Stephen Sondheim’s Pulitzer Prize-winning musical “Sunday in the Park with George” is back on Broadway in a critically endorsed revival that features a strong cast of singer-actors and state-of-the-art video projections.
The score includes several of Sondheim’s most frequently performed tunes — “Putting It Together,” “Children and Art” and “Finishing the Hat,” among them — but, for me, it remains the same chilly piece of theatre it was when I saw the original production in 1984.
With only a couple of exceptions — “A Little Night Music” and “Sweeney Todd” — the Sondheim music and lyrics have always been superior to the material around them. Indeed, the brilliant songwriting too often points up the inadequacy of the shows for which they were written.

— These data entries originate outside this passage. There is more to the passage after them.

theorem keeps_unqueue (s : State) (j : Nat) :
    keepsBut [.muster] s (unqueue s j) := by
  unfold unqueue
  repeat' first
    | with_reducible apply keepsBut.refl
    | with_reducible assumption
    | (show (_ : Bool) = true; decide)
    | with_reducible apply keepsBut.step (keeps_upMuster _ _)
    | with_reducible apply keepsBut.ite
    | (intro _)
    | extract_lets
    | split
    | dsimp +zetaDelta only

theorem keeps_queueFront (s : State) (js : List Nat) :
    keepsBut [.jobs, .muster] s (queueFront s js) := by
  unfold queueFront
  repeat' first
    | with_reducible apply keepsBut.refl
    | with_reducible assumption
    | (show (_ : Bool) = true; decide)
    | with_reducible apply keepsBut.step (keeps_modJob _ _ _)
    | with_reducible apply keepsBut.step (keeps_upMuster _ _)
    | with_reducible apply keepsBut.each
    | with_reducible apply keepsBut.ite
    | (intro _)
    | extract_lets
    | split
    | dsimp +zetaDelta only

theorem keeps_orphanReads (s : State) (j : Nat) :
    keepsBut [.ai] s (orphanReads s j) := by
  unfold orphanReads
  repeat' first
    | with_reducible apply keepsBut.refl
    | with_reducible assumption
    | (show (_ : Bool) = true; decide)
    | with_reducible apply keepsBut.step (keeps_withdraw _ _)
    | with_reducible apply keepsBut.step (keeps_upAi _ _)
    | with_reducible apply keepsBut.ite
    | (intro _)
    | extract_lets
    | split
    | dsimp +zetaDelta only

theorem keeps_unprepare (s : State) (j : Nat) :
    keepsBut [.jobs, .serai] s (unprepare s j) := by
  unfold unprepare
  repeat' first
    | with_reducible apply keepsBut.refl
    | with_reducible assumption
    | (show (_ : Bool) = true; decide)
    | with_reducible apply keepsBut.step (keeps_releaseKeys _ _)
    | with_reducible apply keepsBut.step (keeps_modJob _ _ _)
    | with_reducible apply keepsBut.ite
    | (intro _)
    | extract_lets
    | split
    | dsimp +zetaDelta only

theorem keeps_returnJob (s : State) (j : Nat) :
    keepsBut [.jobs, .lanes, .serai, .ai] s (returnJob s j) := by
  unfold returnJob
  repeat' first
    | with_reducible apply keepsBut.refl
    | with_reducible assumption
    | (show (_ : Bool) = true; decide)
    | with_reducible apply keepsBut.step (keeps_orphanReads _ _)
    | with_reducible apply keepsBut.step (keeps_unprepare _ _)
    | with_reducible apply keepsBut.step (keeps_unseat _ _)
    | with_reducible apply keepsBut.step (keeps_modJob _ _ _)
    | with_reducible apply keepsBut.ite
    | (intro _)
    | extract_lets
    | split
    | dsimp +zetaDelta only

theorem keeps_returnLanes (s : State) (lanes : List Nat) :
    keepsBut [.jobs, .lanes, .muster, .serai, .ai] s (returnLanes s lanes) := by
  unfold returnLanes
  repeat' first
    | with_reducible apply keepsBut.refl
    | with_reducible assumption
    | (show (_ : Bool) = true; decide)
    | with_reducible apply keepsBut.step (keeps_queueFront _ _)
    | with_reducible apply keepsBut.step (keeps_returnJob _ _)
    | with_reducible apply keepsBut.each
    | with_reducible apply keepsBut.ite
    | (intro _)
    | extract_lets
    | split
    | dsimp +zetaDelta only

theorem keeps_returnStaged (s : State) (lane : Nat) :
    keepsBut [.jobs, .lanes, .muster, .serai, .ai] s (returnStaged s lane) := by
  unfold returnStaged
  repeat' first
    | with_reducible apply keepsBut.refl
    | with_reducible assumption
    | (show (_ : Bool) = true; decide)
    | with_reducible apply keepsBut.step (keeps_returnLanes _ _)
    | with_reducible apply keepsBut.ite
    | (intro _)
    | extract_lets
    | split
    | dsimp +zetaDelta only

theorem keeps_unlag (s : State) (lane : Nat) :
    keepsBut [.lanes] s (unlag s lane) := by
  unfold unlag
  repeat' first
    | with_reducible apply keepsBut.refl
    | with_reducible assumption
    | (show (_ : Bool) = true; decide)
    | with_reducible apply keepsBut.step (keeps_modLane _ _ _)
    | with_reducible apply keepsBut.ite
    | (intro _)
    | extract_lets
    | split
    | dsimp +zetaDelta only

theorem keeps_dropWork (s : State) (j row : Nat) :
    keepsBut [.units, .jobs, .serai, .mint, .house, .scales, .well, .relay, .ledger, .ai] s (dropWork s j row) := by
  unfold dropWork
  repeat' first
    | with_reducible apply keepsBut.refl
    | with_reducible assumption
    | (show (_ : Bool) = true; decide)
    | with_reducible apply keepsBut.step (keeps_upSerai _ _)
    | with_reducible apply keepsBut.step (keeps_returnLent _ _)
    | with_reducible apply keepsBut.step (keeps_upHouse _ _)
    | with_reducible apply keepsBut.step (keeps_upScales _ _)
    | with_reducible apply keepsBut.step (keeps_upWell _ _)
    | with_reducible apply keepsBut.step (keeps_upMint _ _)
    | with_reducible apply keepsBut.step (keeps_wipeEnded _ _ _)
    | with_reducible apply keepsBut.step (keeps_abortBench _ _ _)
    | with_reducible apply keepsBut.step (keeps_abortCtx _ _)
    | with_reducible apply keepsBut.each
    | with_reducible apply keepsBut.when
    | with_reducible apply keepsBut.ite
    | (intro _)
    | extract_lets
    | split
    | dsimp +zetaDelta only

theorem keeps_clearJob (s : State) (j : Nat) :
    keepsBut [.jobs, .serai, .house, .scales, .relay, .ledger, .ai] s (clearJob s j) := by
  unfold clearJob
  repeat' first
    | with_reducible apply keepsBut.refl
    | with_reducible assumption
    | (show (_ : Bool) = true; decide)
    | with_reducible apply keepsBut.step (keeps_releaseKeys _ _)
    | with_reducible apply keepsBut.step (keeps_wipeBench _ _ _)
    | with_reducible apply keepsBut.step (keeps_dropCtxHolding _ _)
    | with_reducible apply keepsBut.step (keeps_orphanReads _ _)
    | with_reducible apply keepsBut.step (keeps_modJob _ _ _)
    | with_reducible apply keepsBut.each
    | with_reducible apply keepsBut.ite
    | (intro _)
    | extract_lets
    | split
    | dsimp +zetaDelta only

theorem keeps_settle (s : State) (j : Nat) :
    keepsBut [.jobs, .muster] s (settle s j) := by
  unfold settle
  repeat' first
    | with_reducible apply keepsBut.refl
    | with_reducible assumption
    | (show (_ : Bool) = true; decide)
    | with_reducible apply keepsBut.step (keeps_modJob _ _ _)
    | with_reducible apply keepsBut.step (keeps_upMuster _ _)
    | with_reducible apply keepsBut.ite
    | (intro _)
    | extract_lets
    | split
    | dsimp +zetaDelta only

theorem keeps_finishJob (s : State) (j : Nat) (lane : Option Nat) :
    keepsBut [.units, .rings, .jobs, .lanes, .muster, .serai, .mint, .house, .scales, .well, .relay, .ledger, .ai] s (finishJob s j lane) := by
  unfold finishJob
  repeat' first
    | with_reducible apply keepsBut.refl
    | with_reducible assumption
    | (show (_ : Bool) = true; decide)
    | with_reducible apply keepsBut.step (keeps_unqueue _ _)
    | with_reducible apply keepsBut.step (keeps_unseat _ _)
    | with_reducible apply keepsBut.step (keeps_dropWork _ _ _)
    | with_reducible apply keepsBut.step (keeps_settle _ _)
    | with_reducible apply keepsBut.step (keeps_clearJob _ _)
    | with_reducible apply keepsBut.step (keeps_modJob _ _ _)
    | with_reducible apply keepsBut.step (keeps_unitEnding _ _ _)
    | with_reducible apply keepsBut.step (keeps_modRing _ _ _)
    | with_reducible apply keepsBut.step (keeps_unlag _ _)
    | with_reducible apply keepsBut.when
    | with_reducible apply keepsBut.ite
    | (intro _)
    | extract_lets
    | split
    | dsimp +zetaDelta only

theorem keeps_endAside (s : State) (j : Nat) (st : Status) (lane : Option Nat) :
    keepsBut [.units, .rings, .jobs, .lanes, .muster, .serai, .mint, .house, .scales, .well, .relay, .ledger, .ai] s (endAside s j st lane) := by
  unfold endAside
  repeat' first
    | with_reducible apply keepsBut.refl
    | with_reducible assumption
    | (show (_ : Bool) = true; decide)
    | with_reducible apply keepsBut.step (keeps_finishJob _ _ _)
    | with_reducible apply keepsBut.step (keeps_modJob _ _ _)
    | with_reducible apply keepsBut.ite
    | (intro _)
    | extract_lets
    | split
    | dsimp +zetaDelta only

“Anyone Can Whistle,” “Company,” “Follies,” and “Merrily We Roll Along” have fantastic song scores, but Sondheim labored under the handicap of storylines that were not at his high level of artistry.

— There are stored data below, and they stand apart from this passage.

/-! ### upRoutes -/

@[simp] theorem upRoutes_pending (s : State) (f : RouteStore → RouteStore) : (upRoutes s f).pending = s.pending := rfl
@[simp] theorem upRoutes_units (s : State) (f : RouteStore → RouteStore) : (upRoutes s f).units = s.units := rfl
@[simp] theorem upRoutes_rings (s : State) (f : RouteStore → RouteStore) : (upRoutes s f).rings = s.rings := rfl
@[simp] theorem upRoutes_routes (s : State) (f : RouteStore → RouteStore) : (upRoutes s f).routes = f s.routes := rfl
@[simp] theorem upRoutes_jobs (s : State) (f : RouteStore → RouteStore) : (upRoutes s f).jobs = s.jobs := rfl
@[simp] theorem upRoutes_nextJob (s : State) (f : RouteStore → RouteStore) : (upRoutes s f).nextJob = s.nextJob := rfl
@[simp] theorem upRoutes_lanes (s : State) (f : RouteStore → RouteStore) : (upRoutes s f).lanes = s.lanes := rfl
@[simp] theorem upRoutes_muster (s : State) (f : RouteStore → RouteStore) : (upRoutes s f).muster = s.muster := rfl
@[simp] theorem upRoutes_serai (s : State) (f : RouteStore → RouteStore) : (upRoutes s f).serai = s.serai := rfl
@[simp] theorem upRoutes_mint (s : State) (f : RouteStore → RouteStore) : (upRoutes s f).mint = s.mint := rfl
@[simp] theorem upRoutes_house (s : State) (f : RouteStore → RouteStore) : (upRoutes s f).house = s.house := rfl
@[simp] theorem upRoutes_scales (s : State) (f : RouteStore → RouteStore) : (upRoutes s f).scales = s.scales := rfl
@[simp] theorem upRoutes_well (s : State) (f : RouteStore → RouteStore) : (upRoutes s f).well = s.well := rfl
@[simp] theorem upRoutes_tollgate (s : State) (f : RouteStore → RouteStore) : (upRoutes s f).tollgate = s.tollgate := rfl
@[simp] theorem upRoutes_porter (s : State) (f : RouteStore → RouteStore) : (upRoutes s f).porter = s.porter := rfl
@[simp] theorem upRoutes_relay (s : State) (f : RouteStore → RouteStore) : (upRoutes s f).relay = s.relay := rfl
@[simp] theorem upRoutes_almanac (s : State) (f : RouteStore → RouteStore) : (upRoutes s f).almanac = s.almanac := rfl
@[simp] theorem upRoutes_ledger (s : State) (f : RouteStore → RouteStore) : (upRoutes s f).ledger = s.ledger := rfl
@[simp] theorem upRoutes_ai (s : State) (f : RouteStore → RouteStore) : (upRoutes s f).ai = s.ai := rfl
@[simp] theorem upRoutes_ports (s : State) (f : RouteStore → RouteStore) : (upRoutes s f).ports = s.ports := rfl
@[simp] theorem upRoutes_mode (s : State) (f : RouteStore → RouteStore) : (upRoutes s f).mode = s.mode := rfl
@[simp] theorem upRoutes_fuse (s : State) (f : RouteStore → RouteStore) : (upRoutes s f).fuse = s.fuse := rfl
@[simp] theorem upRoutes_safe (s : State) (f : RouteStore → RouteStore) : (upRoutes s f).safe = s.safe := rfl
@[simp] theorem upRoutes_watch (s : State) (f : RouteStore → RouteStore) : (upRoutes s f).watch = s.watch := rfl
@[simp] theorem upRoutes_ration (s : State) (f : RouteStore → RouteStore) : (upRoutes s f).ration = s.ration := rfl
@[simp] theorem upRoutes_pins (s : State) (f : RouteStore → RouteStore) : (upRoutes s f).pins = s.pins := rfl
@[simp] theorem upRoutes_cycle (s : State) (f : RouteStore → RouteStore) : (upRoutes s f).cycle = s.cycle := rfl
@[simp] theorem upRoutes_free (s : State) (f : RouteStore → RouteStore) : (upRoutes s f).free = s.free := rfl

The non-profit Roundabout Theatre Company has imported their revival of “Sunday in the Park with George” from London, where it debuted at The Menier Chocolate Factory before moving into the West End.

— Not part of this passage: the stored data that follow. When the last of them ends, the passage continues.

/-- Settles O34: a staged job in preparation and in setup, a lane's known-answer test, the start of a job that passes its checks and of one
that fails them, and a job's end. -/
theorem jobsRunThroughTheLane : Obligations.JobsRunThroughTheLane := by
  unfold Obligations.JobsRunThroughTheLane
  refine ⟨⟨fun l j s holdest hprep hcourier hfresh hheld hmoves hgoes => ?_, fun l j s hprep hsetup hheld hmoves hok => ?_,
      fun l pass s hports hkat => ?_⟩,
    fun l j s hnext hfree hheld hout hmoves hstop hstart hturn => ?_,
    fun l j st s hnext hfree hheld hout hmoves hfresh hfault hturn => ?_, fun l j s hrun hover hheld => ?_⟩
  · have lane := keeps_modLane (preparedState s l.val j) l.val (fun n => { n with prep := some j })
    have prepared := keeps_preparedState s l.val j
    obtain ⟨ks, fl, n, hjob⟩ := getJob_preparedState_same s l.val j
    refine ⟨_, exec_preparation ⟨holdest, hprep, hcourier, hfresh, hheld, hmoves, hgoes⟩, ?_⟩
    rw [lane.getJob_eq rfl, hjob]
    refine ⟨?_, rfl, rfl, rfl, rfl, rfl, hgoes, fun hstop => jobStarted_stop l.val hstop, fun hmiss => ?_, fun k hk => ?_, fun k hk => ?_,
      keepsBut.step lane (by decide) (prepared.sub (by decide))⟩
    · rw [getLane_modLane_same, prepared.getLane_eq rfl]
    · rw [← hjob, preparedState_of_no_hit l.val hmiss, getJob_startJob_same]
      rfl
    · rw [lane.getJob_eq rfl, (preparedState_prepares s l.val j).others k hk, getJob_startJob_other s l.val hk]
    · rw [getLane_modLane_other _ _ hk, prepared.getLane_eq rfl]
  · refine ⟨_, exec_setup hprep hsetup hheld hmoves hok, ?_, ?_,
      keepsBut.step (keeps_modJob _ _ _) (by decide) ((keeps_modLane _ _ _).sub (by decide))⟩
    · rw [(keeps_modJob _ _ _).getLane_eq rfl, getLane_modLane_same]
    · rw [getJob_modJob_same, (keeps_modLane _ _ _).getJob_eq rfl]
  · have ended := keeps_testsEnd (katNoted s l.val pass) (trainOf l.val)
    have noted := keeps_katNoted s l.val pass
    refine ⟨_, exec_laneKatDone hports hkat pass, ?_, fun hfails => ?_, fun k hk => ?_,
      keepsBut.step ended (by decide) (keepsBut.step noted (by decide) ((keeps_modLane _ _ _).sub (by decide)))⟩
    · rw [ended.getLane_eq rfl, noted.getLane_eq rfl, getLane_modLane_same, laneTested]
    · rw [ended.getUnit_eq rfl, hfails, katNoted_quarantines]
    · rw [ended.getLane_eq rfl, noted.getLane_eq rfl, getLane_modLane_other _ _ hk]
  · obtain ⟨hjob, hothers, hkeep⟩ := enterLane_of_not_stopped (entryStarted_stop l.val hstop hstart)
    refine ⟨_, exec_jobStart ⟨hnext, hfree, hheld, hout, hmoves, hturn⟩, ?_⟩
    rw [hjob, getLane_enterLane_same]
    refine ⟨rfl, rfl, rfl, entryStarted_isOver s l.val j, by simp, fun hfresh => ?_, hothers, hkeep⟩
    rw [entryStarted_of_fresh l.val hfresh, getJob_startJob_same]
    exact ⟨rfl, rfl, rfl, rfl, rfl, rfl⟩
  · have keep := keeps_enterLane s l.val j
    have hstop : (getJob (entryStarted s l.val j) j).stop = some st := by
      rw [entryStarted_of_fresh l.val hfresh, getJob_startJob_same, jobStarted, hfault]
    obtain ⟨hover, hstatus⟩ := enterLane_of_stopped hstop
    exact ⟨_, exec_jobStart ⟨hnext, hfree, hheld, hout, hmoves, hturn⟩, by rw [getLane_enterLane_same], hover, hstatus,
      keep.fuse_eq rfl, keep.mode_eq rfl, keep.watch_eq rfl, keep.1⟩
  · have lane := keeps_modLane (finishJob s j (some l.val)) l.val (fun n => { n with preempt := false })
    have keep := keepsBut.step lane (by decide) (keeps_finishJob s j (some l.val))
    have ended := finishJob_ended s j (some l.val)
    refine ⟨_, exec_jobEnd hrun hover hheld, ?_⟩
    rw [getLane_modLane_same, lane.getJob_eq rfl, lane.getUnit_eq rfl, lane.getRing_eq rfl]
    exact ⟨finishJob_leaves_lane hrun, rfl, ended.seat, ended.status, ended.keys, ended.sat, finishJob_counts s j l.isLt,
      finishJob_expects s j l.val, keep.fuse_eq rfl, keep.mode_eq rfl, keep.watch_eq rfl, keep.1⟩

end Sys2Proof.Machine
end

The technology-heavy show received several Olivier Awards — the London theatre’s equivalent of the Tony — including two prizes for the stars, Daniel Evans and Jenna Russell, who are heading up a fine new company of American actors on Broadway.
The show was Sondheim’s first collaboration with writer-director James Lapine. They built most of the first act on a clever but ultimately shallow premise: Who were all those people George Seurat included in his giant painting, “A Sunday Afternoon on the Island of La Grande Jatte”?
As the George character sketches and sings we get little vignettes about the lives of “An Old Lady,” “A Boatman,” “A Soldier” and the other figures in the painting. We also meet the only other major character in the show, George’s mistress Dot, who gets pregnant by the painter but leaves him for a baker with big plans in the United States.
Sondheim seems to be venting his own frustration with the critics of the 1970s and early ’80s in scenes showing Seurat being harshly judged by the reviewers of his time. When he wrote this score, the lyricist and composer was coming off the flop of “Merrily We Roll Along” and the break-up of his long artistic collaboration with director Harold Prince, so the bitter tone is understandable, but the artistic establishment-baiting is a little too facile as drama.
It is such a film and theatre bio-drama cliché to have boobish contemporaries of George Seurat and Mozart and Van Gogh throw stones at the artists’ work (In “Sunday in the Park…” Sondheim and Lapine have too many moments built around the notion, “If those dolts only knew George’s painting would go on to be hailed as a masterpiece all over the world!”).
Daniel Evans and Jenna Russell sing the hell out of Sondheim’s terrific songs, and the production values are glorious, but the play around the music still feels thin and distant to me.